Lee Fisher, head of the Oneonta NAACP, said they’re investigating three allegations of civil-rights abuses and discrimination in three Delaware County towns: Hobart, Stamford, and Delhi. All the cases are confidential, but he said the one in Delhi was “pretty blatant.”
The City of Oneonta is the site of the longest litigated civil-rights case in American history, the Black List. It is, in fact, the event which actually led to the formation of an NAACP chapter in the area.
In 1992, after an elderly woman in the city reported she’d been attacked by what “sounded like” a black man in an attempted rape, police got a list of every black male student at SUNY Oneonta from the college, and campus police aggressively questioned 125 students.
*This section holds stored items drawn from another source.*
@[simp] theorem State.setDev_cores (s : State) (d : Nat) (v : Dev) : (s.setDev d v).cores = s.cores := rfl
@[simp] theorem State.setDev_mem (s : State) (d : Nat) (v : Dev) : (s.setDev d v).mem = s.mem := rfl
@[simp] theorem State.setDev_poison (s : State) (d : Nat) (v : Dev) : (s.setDev d v).poison = s.poison := rfl
@[simp] theorem State.setDev_unitKey (s : State) (d : Nat) (v : Dev) : (s.setDev d v).unitKey = s.unitKey := rfl
@[simp] theorem State.setDev_owner (s : State) (d : Nat) (v : Dev) : (s.setDev d v).owner = s.owner := rfl
@[simp] theorem State.setDev_net (s : State) (d : Nat) (v : Dev) : (s.setDev d v).net = s.net := rfl
@[simp] theorem State.setDev_fifo (s : State) (d : Nat) (v : Dev) : (s.setDev d v).fifo = s.fifo := rfl
@[simp] theorem State.setDev_nextId (s : State) (d : Nat) (v : Dev) : (s.setDev d v).nextId = s.nextId := rfl
@[simp] theorem State.setDev_badRegs (s : State) (d : Nat) (v : Dev) : (s.setDev d v).badRegs = s.badRegs := rfl
@[simp] theorem State.setDev_flows (s : State) (d : Nat) (v : Dev) : (s.setDev d v).flows = s.flows := rfl
@[simp] theorem State.setDev_inbox (s : State) (d : Nat) (v : Dev) : (s.setDev d v).inbox = s.inbox := rfl
@[simp] theorem State.setDev_agenda (s : State) (d : Nat) (v : Dev) : (s.setDev d v).agenda = s.agenda := rfl
@[simp] theorem State.setDev_cur (s : State) (d : Nat) (v : Dev) : (s.setDev d v).cur = s.cur := rfl
@[simp] theorem State.setDev_dev (s : State) (d : Nat) (v : Dev) : (s.setDev d v).dev = s.dev := rfl
@[simp] theorem State.setDev_focus (s : State) (d : Nat) (v : Dev) : (s.setDev d v).focus = s.focus := rfl
@[simp] theorem State.setDev_drawn (s : State) (d : Nat) (v : Dev) : (s.setDev d v).drawn = s.drawn := rfl

@[simp] theorem State.due_cores (s : State) (x : Choice) : (s.due x).cores = s.cores := rfl
@[simp] theorem State.due_devs (s : State) (x : Choice) : (s.due x).devs = s.devs := rfl
@[simp] theorem State.due_mem (s : State) (x : Choice) : (s.due x).mem = s.mem := rfl
@[simp] theorem State.due_poison (s : State) (x : Choice) : (s.due x).poison = s.poison := rfl
@[simp] theorem State.due_unitKey (s : State) (x : Choice) : (s.due x).unitKey = s.unitKey := rfl
@[simp] theorem State.due_owner (s : State) (x : Choice) : (s.due x).owner = s.owner := rfl
@[simp] theorem State.due_net (s : State) (x : Choice) : (s.due x).net = s.net := rfl
@[simp] theorem State.due_fifo (s : State) (x : Choice) : (s.due x).fifo = s.fifo := rfl
@[simp] theorem State.due_nextId (s : State) (x : Choice) : (s.due x).nextId = s.nextId := rfl
@[simp] theorem State.due_badRegs (s : State) (x : Choice) : (s.due x).badRegs = s.badRegs := rfl
@[simp] theorem State.due_flows (s : State) (x : Choice) : (s.due x).flows = s.flows := rfl
@[simp] theorem State.due_inbox (s : State) (x : Choice) : (s.due x).inbox = s.inbox := rfl
@[simp] theorem State.due_cur (s : State) (x : Choice) : (s.due x).cur = s.cur := rfl
@[simp] theorem State.due_dev (s : State) (x : Choice) : (s.due x).dev = s.dev := rfl
@[simp] theorem State.due_focus (s : State) (x : Choice) : (s.due x).focus = s.focus := rfl
@[simp] theorem State.due_drawn (s : State) (x : Choice) : (s.due x).drawn = s.drawn := rfl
No one was ever arrested.
Fisher said local college students report that there is still a clear difference in the way campus and local police treat students, based on color.
Fisher said that the jails in Delhi, in tourist-y Cooperstown, have a disproportionate number of people of color incarcerated there.
Police brutality isn’t unknown in Delaware County, either. In 2018, the Village of Walton ended a police-brutality case against its police department with a $139,000 settlement.
A group called Fair For All has been unsuccessfully lobbying the Delaware County Fair to ban the display and sale of Confederate flags since 2017. The movement has expanded across New York.
It will be interesting to see what happens this year.